-- ==== Sys2Proof/Machine/Control.lean ====
section
/-! DEFINITION. INIT (40_control.md R143, R144). -/

namespace Sys2Proof.Machine

/-- ParamOK() (R144). -/
def paramOK (c : CurveParams) : Bool :=
  let p := c.p.toNat
  (p % 2 == 1) && decide (3 ≤ p) && (c.f5.toNat == 1) &&
    ([c.f0, c.f1, c.f2, c.f3, c.f4, c.h0, c.h1, c.h2].all fun x => decide (x.toNat < p))

/-- Checks(INIT): REINIT, then BAD_PARAM (R143). -/
def initChecks (s : State) : Option FaultCode :=
  if s.prm then some .reinit else if paramOK s.params then none else some .badParam

/-- INIT: PRM 1 (R143). -/
def execInit (s : State) : Host.Outcome State Fault Refusal :=
  complete .init initChecks (fun s => { s with prm := true }) s

end Sys2Proof.Machine
end

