-- ==== Sys2Proof/Machine/Step.lean ====
section
/-! DEFINITION. One step of the machine: a host transaction, the hardware reset, or the sequencer's completion step
(R30, R93, R94, R142, R149). -/

namespace Sys2Proof.Machine

/-- The sequencer's turn: its one step kind, enabled exactly when BUSY = 1 (R142). The pending word is decoded and
its command completes; an illegal word completes with ILLEGAL_CMD (R146). Where it is not enabled, nothing happens. -/
def sequencerTurn (s : State) : Host.Outcome State Fault Refusal :=
  match s.pending with
  | none => .next s
  | some c =>
    match decode c.cw with
    | .ok i => exec i s
    | .error _ => completeIllegal s

/-- One step. The environment's list says who moves next (R94, R149). When it is empty, the sequencer moves: so a
pending command is always completed in the end (R149), and an idle core waits (R354). -/
def step (s : State) : Host.Outcome State Fault Refusal :=
  match s.env with
  | [] => sequencerTurn s
  | .sequencer :: es => sequencerTurn { s with env := es }
  | .bus t :: es => .next (envAccess (.bus t) { s with env := es })
  | .hardReset :: es => .next (envAccess .hardReset { s with env := es })

/-- `s` with a command word accepted, as a CMD write of it would do (R140), and with the sequencer's turn next. -/
def State.withFetchWord (s : State) (nbits w : Nat) : State :=
  { accept (tableWord nbits w) s with env := .sequencer :: s.env }

end Sys2Proof.Machine
end

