-- ==== Sys2Proof/Tests/Slice0.lean ====
section
/-! SUPPORT. Tests of the model and witnesses for the hypotheses of the obligations. The expected values are those of
95_test_vectors.md, whose vector is named in each docstring, or words written out from the encoding of R110 and R113. -/

namespace Sys2Proof.Tests

open Sys2Proof.Machine Sys2Proof.Machine.HostAsm

-- One theorem after the other: each kernel evaluation waiting in a thread of its own takes too many threads.
set_option Elab.async false

/-! ### Helpers -/

/-- The curve of T1: p = 13, f = (1, 2, 0, 3, 0, 1), h = 0. -/
def curve1 : CurveParams := { CurveParams.zero with p := 13, f0 := 1, f1 := 2, f3 := 3, f5 := 1 }

/-- The curve of T2: T1 with h = x. -/
def curve2 : CurveParams := { curve1 with h1 := 1 }

/-- An idle core after INIT, KBITS = 8. -/
def ready (c : CurveParams) : State := { State.reset with kbitsM1 := 7, params := c, prm := true }

/-- The same core before INIT. -/
def staged (c : CurveParams) : State := { State.reset with kbitsM1 := 7, params := c }

/-- `ready` on T1 with the field operands loaded. -/
def field (a b : FieldWord) : State := { ready curve1 with fa := a, fb := b }

/-- A divisor in register form, `(u0, u1, u2; v0, v1; du, dv)`. -/
def divisor (u0 u1 u2 v0 v1 : FieldWord) (du dv : Word) : DivRegs := ⟨u0, u1, u2, v0, v1, du, dv⟩

def idDiv : DivRegs := divisor 1 0 0 0 0 0 0xFFFFFFFF
def p0 : DivRegs := divisor 0 1 0 1 0 1 0
def p1 : DivRegs := divisor 11 1 0 3 0 1 0
def da : DivRegs := divisor 0 11 1 1 1 2 1
def ea : DivRegs := divisor 0 12 1 1 3 2 1
/-- Bad structure: du = 3. -/
def sx : DivRegs := divisor 0 11 1 1 1 3 1
/-- Off the curve T1. -/
def qx : DivRegs := divisor 0 1 0 2 0 1 0

/-- `ready` with the operand sets loaded. -/
def group (c : CurveParams) (A B : DivRegs) : State := { ready c with a := A, b := B }

/-- `group` with CHKEN and HOOKEN set. -/
def checked (c : CurveParams) (A B : DivRegs) : State := { group c A B with chken := true, hooken := true }

/-- The state that a step answers. -/
def next (s : State) : State :=
  match step s with
  | .next t => t
  | .fault _ => s
  | .refused _ => s

/-- Accept a command word and take one step, in which the sequencer completes it. -/
def after (cw : Word) (s : State) : State := next (accept cw s)

/-- A core with a command word accepted and not yet completed. -/
def busyWith (cw : Word) (s : State) : State := accept cw s

/-! ### WellFormed: each check refuses an ill-formed term -/

theorem test_reserved_bits_refused : commandWordWellFormed 0x00000110 = false := by decide
theorem test_top_reserved_bit_refused : commandWordWellFormed 0x80000010 = false := by decide
theorem test_unassigned_opcode_refused : commandWordWellFormed 0x00000041 = false := by decide
theorem test_zero_word_refused : commandWordWellFormed 0x00000000 = false := by decide
theorem test_assigned_word_accepted : commandWordWellFormed 0x00000040 = true := by decide
theorem test_narrow_access_refused : Txn.wellFormed ⟨.read, 0x100, .half, 0⟩ = false := by decide
theorem test_misaligned_access_refused : Txn.wellFormed ⟨.read, 0x002, .word, 0⟩ = false := by decide
theorem test_word_access_accepted : Txn.wellFormed ⟨.write, 0x100, .word, 5⟩ = true := by decide
theorem test_commands_well_formed : Instr.all.all Instr.wellFormed = true := by decide

/-! ### Decoding: the words of R113, bit by bit -/

theorem test_decode_init : decode 0b00000000000000000000000000000001 = .ok .init := by decide
theorem test_decode_fadd : decode 0b00000000000000000000000000010000 = .ok .fadd := by decide
theorem test_decode_fsub : decode 0b00000000000000000000000000010001 = .ok .fsub := by decide
theorem test_decode_fmul : decode 0b00000000000000000000000000010010 = .ok .fmul := by decide
theorem test_decode_fneg : decode 0b00000000000000000000000000010011 = .ok .fneg := by decide
theorem test_decode_finv : decode 0b00000000000000000000000000010100 = .ok .finv := by decide
theorem test_decode_fsel : decode 0b00000000000000000000000000010101 = .ok .fsel := by decide
theorem test_decode_movfa : decode 0b00000000000000000000000000011000 = .ok .movfa := by decide
theorem test_decode_movfb : decode 0b00000000000000000000000000011001 = .ok .movfb := by decide
theorem test_decode_did : decode 0b00000000000000000000000000100000 = .ok .did := by decide
theorem test_decode_dchk : decode 0b00000000000000000000000000100001 = .ok .dchk := by decide
theorem test_decode_dnorm : decode 0b00000000000000000000000000100010 = .ok .dnorm := by decide
theorem test_decode_movra : decode 0b00000000000000000000000000101000 = .ok .movra := by decide
theorem test_decode_movrb : decode 0b00000000000000000000000000101001 = .ok .movrb := by decide
theorem test_decode_dadd : decode 0b00000000000000000000000000110000 = .ok .dadd := by decide
theorem test_decode_ddbl : decode 0b00000000000000000000000000110001 = .ok .ddbl := by decide
theorem test_decode_dsmul : decode 0b00000000000000000000000001000000 = .ok .dsmul := by decide
theorem test_decode_unassigned_gap : decode 0b00000000000000000000000000010110 = .error .unassignedOpcode := by decide
theorem test_decode_reserved_bit_8 : decode 0b00000000000000000000000100010000 = .error .reservedBits := by decide
theorem test_decodeTableWord : decodeTableWord 32 0x40 = some .dsmul ∧ decodeTableWord 32 0x41 = none := by decide

/-! ### Control -/

/-- Vector I1. -/
theorem test_init : (after 0x01 (staged curve1)).statusWord = 0x00010012 := by decide +kernel
/-- Vectors I2, I3. -/
theorem test_init_faults : (after 0x01 (ready curve1)).statusWord = 0x00010314 ∧
    (after 0x01 (staged { curve1 with p := 12 })).statusWord = 0x00010404 := by decide +kernel
/-- Vectors I12, I13, I14. -/
theorem test_illegal_words : (after 0x00 (staged curve1)).statusWord = 0x00000104 ∧
    (after 0x110 (staged curve1)).statusWord = 0x00100104 ∧
    (after 0x41 (staged curve1)).statusWord = 0x00410104 := by decide +kernel
/-- Vectors I15, I16, on the state of I12. -/
theorem test_fault_state : memWrite 0x008 0x20 (after 0x00 State.reset) = after 0x00 State.reset ∧
    memWrite 0x004 0x80000000 (after 0x00 State.reset) = State.reset := by decide +kernel
/-- The first step after reset runs the word that the host places: FADD faults NO_PARAMS (vector I11). -/
theorem test_withFetchWord : (next (State.reset.withFetchWord 32 0x10)).statusWord = 0x00100204 := by decide +kernel

/-! ### Field unit (vectors F1 to F20 and M1 to M9) -/

theorem test_fadd_wraps : (after 0x10 (field 12 1)).fr = 0 ∧ (after 0x10 (field 7 9)).fr = 3 := by decide +kernel
theorem test_fadd_range : (after 0x10 (field 13 0)).statusWord = 0x00100514 := by decide +kernel
theorem test_fsub_borrows : (after 0x11 (field 3 5)).fr = 11 ∧ (after 0x11 (field 0 1)).fr = 12 := by decide +kernel
theorem test_fmul : (after 0x12 (field 7 8)).fr = 4 ∧ (after 0x12 (field 12 12)).fr = 1 := by decide +kernel
/-- Vector M5. -/
theorem test_fmul_full_width : (after 0x12 { field 0x0123456789abcdef0fedcba987654321 0x7edcba9876543210f0123456789abcde with
    params := { curve1 with p := 0x7fffffffffffffffffffffffffffffff } }).fr = 0x3ab8d35fb32304ad798cd101db1875ac := by
  decide +kernel
theorem test_fneg : (after 0x13 (field 5 99)).fr = 8 ∧ (after 0x13 (field 0 99)).fr = 0 := by decide +kernel
theorem test_finv : (after 0x14 (field 2 99)).fr = 7 ∧ (after 0x14 (field 0 99)).fr = 0 := by decide +kernel
/-- Vector M11. -/
theorem test_finv_full_width : (after 0x14 { field 0x0123456789abcdef0fedcba987654321 0 with
    params := { curve1 with p := 0x7fffffffffffffffffffffffffffffff } }).fr = 0x2cfefe6eb41053969967bd711c5169fc := by
  decide +kernel
theorem test_fsel : (after 0x15 (field 3 9)).fr = 3 ∧ (after 0x15 { field 3 9 with sel := true }).fr = 9 := by
  decide +kernel
theorem test_fsel_checks_both : (after 0x15 (field 3 13)).fcode = .range := by decide +kernel
theorem test_movfa : (after 0x18 { field 3 9 with fr := 7 }).fa = 7 := by decide +kernel
theorem test_movfb : (after 0x19 { field 3 9 with fr := 7 }).fb = 7 := by decide +kernel
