-- ==== Sys2Proof/Syntax.lean ====
section
/-! DEFINITION. The moves of the machine: the words of the two streams (R64 to R70, R84) and the events of its
other agents (the rows of the table of operations that have no word). One constructor per row of the table. -/

namespace Sys2Proof

/-- A scalar register number s0 to s31 (R73). -/
abbrev Reg := BitVec 5

/-- One source field of the lane word with its pattern (R68, R70, R79). -/
structure SrcField where
  /-- register or queue code -/
  code : BitVec 8
  /-- pattern code (R79) -/
  pat : BitVec 3
  /-- pattern parameter K -/
  k : BitVec 5
deriving DecidableEq, Repr

/-- The fields of a 96-bit lane word other than OP (R68). Words whose description lays other fields over the
strip (displacements, long immediates) read them through the accessors below. -/
structure Strip where
  sw : Bool
  pm : BitVec 3
  d : BitVec 8
  a : SrcField
  b : SrcField
  c : SrcField
  lr : BitVec 3
  ib : Bool
  rm : BitVec 2
  sat : Bool
  fmt : FmtTag
  x : BitVec 15
deriving DecidableEq, Repr

/-- The 16 bits of a source field, code highest. -/
def SrcField.bits (f : SrcField) : BitVec 16 := f.code ++ f.pat ++ f.k
/-- IMM16, bits [57:42] (R68). -/
def Strip.imm16 (w : Strip) : BitVec 16 := w.b.bits
/-- imm32 of MOVI, bits [57:26] (R152). -/
def Strip.imm32 (w : Strip) : BitVec 32 := w.b.bits ++ w.c.bits
/-- TDISP, bits [81:56] (R170). -/
def Strip.tdisp (w : Strip) : BitVec 26 := w.d ++ w.a.bits ++ w.b.bits.extractLsb' 14 2
/-- JDISP of BRA, bits [55:30] (R170). -/
def Strip.jdispBra (w : Strip) : BitVec 26 := w.b.bits.extractLsb' 0 14 ++ w.c.bits.extractLsb' 4 12
/-- JDISP of BRX and HDISP of FRAG.CLAIM, bits [57:32] (R170, R267). -/
def Strip.disp57 (w : Strip) : BitVec 26 := w.b.bits ++ w.c.bits.extractLsb' 6 10

/-- Where an uncorrectable error is found (R329). -/
inductive PoisonPlace where
  /-- every aligned word of a memory granule that starts at this byte and has this many words (R355) -/
  | memory (key words : Nat)
  /-- lane word of a register of the focused warp -/
  | register (n lane : Nat)
  /-- word of an entry of a forward queue of the focused warp -/
  | queue (q index lane : Nat)
  /-- word of an entry of a back queue of the focused warp -/
  | backQueue (k index lane : Nat)
  /-- word of an entry of a cluster queue: the entry from the oldest -/
  | clusterQueue (ctx hw q index word : Nat)
deriving DecidableEq, Repr

/-- What the monitors of one core read over a 10 ms period (R339). -/
structure WearReading where
  /-- temperature class T0 to T4 -/
  temp : Nat
  /-- voltage class: 0 low, 1 nominal, 2 high -/
  volt : Nat
  drift : Nat
  emf : Nat
  /-- a monitor failed its self-check -/
  monitorFailed : Bool
deriving DecidableEq, Repr

/-- The two PCI Express ports (R348). -/
inductive HostPort where
  | a
  | b
deriving DecidableEq, Repr

/-- The loss of a port: its link goes down, or its function is reset (R352). -/
structure PortLoss where
  port : HostPort
  reset : Bool
deriving DecidableEq, Repr

/-- One lane computed again on the spare capacity of another, and the error that strikes the computation (R327). -/
structure SpareRun where
  lane : Nat
  spare : Nat
  flip : List Word
deriving DecidableEq, Repr

/-- One host access: of device memory on path H through BAR2 (R348), or a read of a function's BAR0 (R349). -/
inductive DmaOp where
  | read (len : Nat)
  | write (bytes : List Byte)
  | regs (fn len : Nat)
deriving DecidableEq, Repr

/-- Where an access of a function or a command came from (R348, R350). -/
structure Cmd where
  port : HostPort
  /-- 0 the physical function, 1 to 16 the virtual functions -/
  fn : Nat
  /-- the context assigned to a virtual function; of the physical function, the one that the command addresses -/
  ctx : Nat
deriving DecidableEq, Repr

/-- Operands of CTX.CREATE (R350). -/
structure CtxOperands where
  /-- physical address of the level-1 table -/
  root : Nat
  /-- log2 of the level-1 entries (R237) -/
  n : Nat
  seqbase : DWord
  nseq : Nat
  tvec : DWord
  redundant : Bool
  priv : Bool
deriving DecidableEq, Repr

/-- What the two ends of a fabric link settle on (R353). -/
structure LinkOutcome where
  /-- the chip at the other end, none where no partner answers -/
  partner : Option Nat
  /-- the partner's attestation report verified -/
  attested : Bool
  /-- the highest rate both ends train at: 800, 400 or 200 Gb/s, 0 for none -/
  rate : Nat
  /-- both ends allow the low-latency FEC mode -/
  lowLatency : Bool
  /-- the incarnation in the partner's report (R357) -/
  incarnation : Nat
deriving DecidableEq, Repr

Assignment | Go over the entries above and say how many lines hold the string "Refusal", with no other text.

Response area | 3